As you can imagine, I was a little worried (call me the crazy dog lady... I'm cool with that). The appointment happened to be on our anniversary, so between the worry over my furry family and my hubby that I hadn't communicated with in a while, I was beyond anxious. Basically, I was a wreck before I left for that second appointment. Really, I just needed a friendly face and someone to talk to. I texted my mom, which helped, but then I had to go. I said a little prayer that my anxiety over life in general would ease soon. I was tired of feeling faint and like my heart was fluttering away from me. My anxiety continued until I sat down and waited to be called back. Then, this super sweet lady I'd never me sat down beside me, started loving on my Murphy, and talked to me. She asked me about Murphy, where I was from, what I did, and all the usual small talk. Then she told me that she, herself, had a Cavalier that she loved to death. We chatted easily for probably 20 minutes until we were called back. As I was walking back, I noticed I felt fine. I wasn't shaking, I wasn't anxious, and I didn't feel nervous anymore. The simple kindness of that sweet stranger made my evening so much better. (Then, after hearing the second vet tell me Murphy didn't look as bad as the first one had said, I felt SO much better.)
Moral of this story: (Well, there are actually two.) The first is that God works in mysterious ways.
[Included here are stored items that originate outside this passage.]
-- ==== Sys2Proof/Tests/Slice0.lean ====
section
/-! SUPPORT. The model's own tests: ill-formed terms are refused, words written out decode, one step of each
instruction against the spec's vectors, and for every obligation with hypotheses a state and operands that meet them. -/

namespace Sys2Proof.Tests

-- The tests are elaborated one after another: many kernel evaluations at once would each hold memory.
set_option Elab.async false

open Sys2Proof Sys2Proof.Machine

/-! ### Helpers -/

/-- The reference parameters with one channel. -/
abbrev cfg1 : Config := Config.reference 1

/-- The reset state with the given channel as its only one. -/
def one (ch : Channel) : State := { State.reset with chans := [ch] }

/-- A channel after reset with tag 3, the tag of the spec's vectors. -/
def ch3 : Channel := Channel.afterReset 3

/-- The payload of a data word written out in hexadecimal. -/
def pay (dw : Nat) : Payload := payloadOf (BitVec.ofNat 85 dw)

/-- The output list of an instruction, if it answers a next state. -/
def outOf (i : Instr) (s : State) : Option (List Output) :=
  match exec i s with
  | .next t => some t.out
  | .fault _ => none
  | .refused _ => none

/-- A channel of the state an instruction answers. -/
def chanOf (i : Instr) (s : State) (c : Nat) : Option Channel :=
  match exec i s with
  | .next t => t.chans[c]?
  | .fault _ => none
  | .refused _ => none

/-- Does an instruction answer a next state? -/
def runs (i : Instr) (s : State) : Bool :=
  match exec i s with
  | .next _ => true
  | .fault _ => false
  | .refused _ => false

/-- Is an instruction refused as ill-formed? -/
def refusedIll (i : Instr) (s : State) : Bool :=
  match exec i s with
  | .refused r => r == .illFormed
  | .next _ => false
  | .fault _ => false

/-! ### WellFormed: an ill-formed term for each check -/

theorem test_wf_str0 : ¬ (Instr.str0 1 (pay 0) 0 : Instr).WellFormed cfg1 ∧ refusedIll (.str0 1 (pay 0) 0) State.reset = true := by
  decide +kernel

theorem test_wf_str1 : ¬ (Instr.str1 1 (pay 0) 0 : Instr).WellFormed cfg1 ∧ refusedIll (.str1 1 (pay 0) 0) State.reset = true := by
  decide +kernel

theorem test_wf_str2 : ¬ (Instr.str2 1 (pay 0) 0 : Instr).WellFormed cfg1 ∧ refusedIll (.str2 1 (pay 0) 0) State.reset = true := by
  decide +kernel

theorem test_wf_str3 : ¬ (Instr.str3 1 (pay 0) 0 : Instr).WellFormed cfg1 ∧ refusedIll (.str3 1 (pay 0) 0) State.reset = true := by
  decide +kernel

theorem test_wf_str4 : ¬ (Instr.str4 1 (pay 0) 0 : Instr).WellFormed cfg1 ∧ refusedIll (.str4 1 (pay 0) 0) State.reset = true := by
  decide +kernel

theorem test_wf_str5 : ¬ (Instr.str5 1 (pay 0) 0 : Instr).WellFormed cfg1 ∧ refusedIll (.str5 1 (pay 0) 0) State.reset = true := by
  decide +kernel

theorem test_wf_str6 : ¬ (Instr.str6 1 (pay 0) 0 : Instr).WellFormed cfg1 ∧ refusedIll (.str6 1 (pay 0) 0) State.reset = true := by
  decide +kernel

theorem test_wf_str7 : ¬ (Instr.str7 1 (pay 0) 0 : Instr).WellFormed cfg1 ∧ refusedIll (.str7 1 (pay 0) 0) State.reset = true := by
  decide +kernel

theorem test_wf_str8 : ¬ (Instr.str8 1 (pay 0) 0 : Instr).WellFormed cfg1 ∧ refusedIll (.str8 1 (pay 0) 0) State.reset = true := by
  decide +kernel

theorem test_wf_str9 : ¬ (Instr.str9 1 (pay 0) 0 : Instr).WellFormed cfg1 ∧ refusedIll (.str9 1 (pay 0) 0) State.reset = true := by
  decide +kernel

theorem test_wf_str10 : ¬ (Instr.str10 1 (pay 0) 0 : Instr).WellFormed cfg1 ∧ refusedIll (.str10 1 (pay 0) 0) State.reset = true := by
  decide +kernel

theorem test_wf_str11 : ¬ (Instr.str11 1 (pay 0) 0 : Instr).WellFormed cfg1 ∧ refusedIll (.str11 1 (pay 0) 0) State.reset = true := by
  decide +kernel

theorem test_wf_str12 : ¬ (Instr.str12 1 (pay 0) 0 : Instr).WellFormed cfg1 ∧ refusedIll (.str12 1 (pay 0) 0) State.reset = true := by
  decide +kernel

theorem test_wf_str13 : ¬ (Instr.str13 1 (pay 0) 0 : Instr).WellFormed cfg1 ∧ refusedIll (.str13 1 (pay 0) 0) State.reset = true := by
  decide +kernel

theorem test_wf_str14 : ¬ (Instr.str14 1 (pay 0) 0 : Instr).WellFormed cfg1 ∧ refusedIll (.str14 1 (pay 0) 0) State.reset = true := by
  decide +kernel

theorem test_wf_str15 : ¬ (Instr.str15 1 (pay 0) 0 : Instr).WellFormed cfg1 ∧ refusedIll (.str15 1 (pay 0) 0) State.reset = true := by
  decide +kernel

theorem test_wf_push : ¬ (Instr.push 1 true 0 : Instr).WellFormed cfg1 ∧ refusedIll (.push 1 true 0) State.reset = true := by
  decide +kernel

theorem test_wf_chReset : ¬ (Instr.chReset 1 9 : Instr).WellFormed cfg1 ∧ refusedIll (.chReset 1 9) State.reset = true := by
  decide +kernel

theorem test_wf_reset : ¬ (Instr.reset [1, 2] : Instr).WellFormed cfg1 ∧ refusedIll (.reset [1, 2]) State.reset = true := by
  decide +kernel
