-- ==== Sys2Proof/Syntax.lean ====
section
/-! DEFINITION. The instruction set as syntax: one constructor per row of spec/opcode_table.json. -/

namespace Sys2Proof

/-- The eight general-purpose registers (10_state.md R10). -/
inductive Reg where
  | r0 | r1 | r2 | r3 | r4 | r5 | r6 | r7
  deriving DecidableEq, Repr

/-- An instruction: the fields of its word, every bit of it. `ign…` fields hold the bits the hardware ignores
(30_encoding.md R56; log 11): no effect depends on them, but `cause_info` records the whole word at a fatal stop
(10_state.md R20), and with them decoding loses nothing. -/
inductive Instr where
  /-- BR (42_control.md R90): condition bits n, z, p and PCoffset9. -/
  | br (n z p : Bool) (off : BitVec 9)
  /-- ADD, register form (41_alu.md R80). -/
  | addReg (dr sr1 sr2 : Reg) (ign : BitVec 2)
  /-- ADD, immediate form (41_alu.md R81). -/
  | addImm (dr sr1 : Reg) (imm : BitVec 5)
  /-- LD (43_load.md R100). -/
  | ld (dr : Reg) (off : BitVec 9)
  /-- ST (44_store.md R110). -/
  | st (sr : Reg) (off : BitVec 9)
  /-- JSRR (42_control.md R93); ignored bits `ir[10:9]` and `ir[5:0]`. -/
  | jsrr (base : Reg) (ignHi : BitVec 2) (ignLo : BitVec 6)
  /-- JSR (42_control.md R92). -/
  | jsr (off : BitVec 11)
  /-- AND, register form (41_alu.md R82). -/
  | andReg (dr sr1 sr2 : Reg) (ign : BitVec 2)
  /-- AND, immediate form (41_alu.md R83). -/
  | andImm (dr sr1 : Reg) (imm : BitVec 5)
  /-- LDR (43_load.md R102). -/
  | ldr (dr base : Reg) (off : BitVec 6)
  /-- STR (44_store.md R112). -/
  | str (sr base : Reg) (off : BitVec 6)
  /-- RTI, a reserved opcode (46_reserved.md R140). -/
  | rti (ign : BitVec 12)
  /-- NOT (41_alu.md R84). -/
  | not (dr sr : Reg) (ign : BitVec 6)
  /-- LDI (43_load.md R101). -/
  | ldi (dr : Reg) (off : BitVec 9)
  /-- STI (44_store.md R111). -/
  | sti (sr : Reg) (off : BitVec 9)
  /-- JMP (42_control.md R91); ignored bits `ir[11:9]` and `ir[5:0]`. -/
  | jmp (base : Reg) (ignHi : BitVec 3) (ignLo : BitVec 6)
  /-- RES, a reserved opcode (46_reserved.md R141). -/
  | res (ign : BitVec 12)
  /-- LEA (43_load.md R103). -/
  | lea (dr : Reg) (off : BitVec 9)
  /-- TRAP, the general row (45_trap.md R120, R127): a word decodes to it when no service row takes the vector (R62). -/
  | trap (ign : BitVec 4) (vect : BitVec 8)
  /-- TRAP x20, GETC (45_trap.md R121). -/
  | getc (ign : BitVec 4)
  /-- TRAP x21, OUT (45_trap.md R122). -/
  | out (ign : BitVec 4)
  /-- TRAP x22, PUTS (45_trap.md R123). -/
  | puts (ign : BitVec 4)
  /-- TRAP x23, IN (45_trap.md R124). -/
  | inp (ign : BitVec 4)
  /-- TRAP x24, PUTSP (45_trap.md R125). -/
  | putsp (ign : BitVec 4)
  /-- TRAP x25, HALT (45_trap.md R126). -/
  | halt (ign : BitVec 4)
  deriving DecidableEq, Repr

/-- The rows of spec/opcode_table.json by name, in the table's order (30_encoding.md R62). -/
inductive Row where
  | br | addReg | addImm | ld | st | jsrr | jsr | andReg | andImm | ldr | str | rti | not | ldi | sti | jmp | res
  | lea | trap | getc | out | puts | inp | putsp | halt
  deriving DecidableEq, Repr

/-- The row an instruction belongs to. -/
def Instr.row : Instr → Row
  | .br _ _ _ _ => .br
  | .addReg _ _ _ _ => .addReg
  | .addImm _ _ _ => .addImm
  | .ld _ _ => .ld
  | .st _ _ => .st
  | .jsrr _ _ _ => .jsrr
  | .jsr _ => .jsr
  | .andReg _ _ _ _ => .andReg
  | .andImm _ _ _ => .andImm
  | .ldr _ _ _ => .ldr
  | .str _ _ _ => .str
  | .rti _ => .rti
  | .not _ _ _ => .not
  | .ldi _ _ => .ldi
  | .sti _ _ => .sti
  | .jmp _ _ _ => .jmp
  | .res _ => .res
  | .lea _ _ => .lea
  | .trap _ _ => .trap
  | .getc _ => .getc
  | .out _ => .out
  | .puts _ => .puts
  | .inp _ => .inp
  | .putsp _ => .putsp
  | .halt _ => .halt

end Sys2Proof
end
He sends comforts in unexpected ways. In the past, He sent little Murphy my way so I wouldn't be here alone, and then He helped me to meet a few wonderful friends here. The other day, He sent a sweet stranger to talk to me with kindness when I needed it the most. All we have to do is ask and trust in Him. The second moral to this story is that you never know what the person beside you is going through. A kind smile or a polite conversation could make all the difference in the world for them, so never underestimate the power of kindness.
If you or someone you know deals with these issues, please remember that it's not something you can help. No one would ever choose to feel that way. It's not something to be embarrassed about or kept "hush hush." I'm so lucky to have a wonderful family that will talk to me whenever I need it, will support me, and will make me feel better. I only wish everyone had that.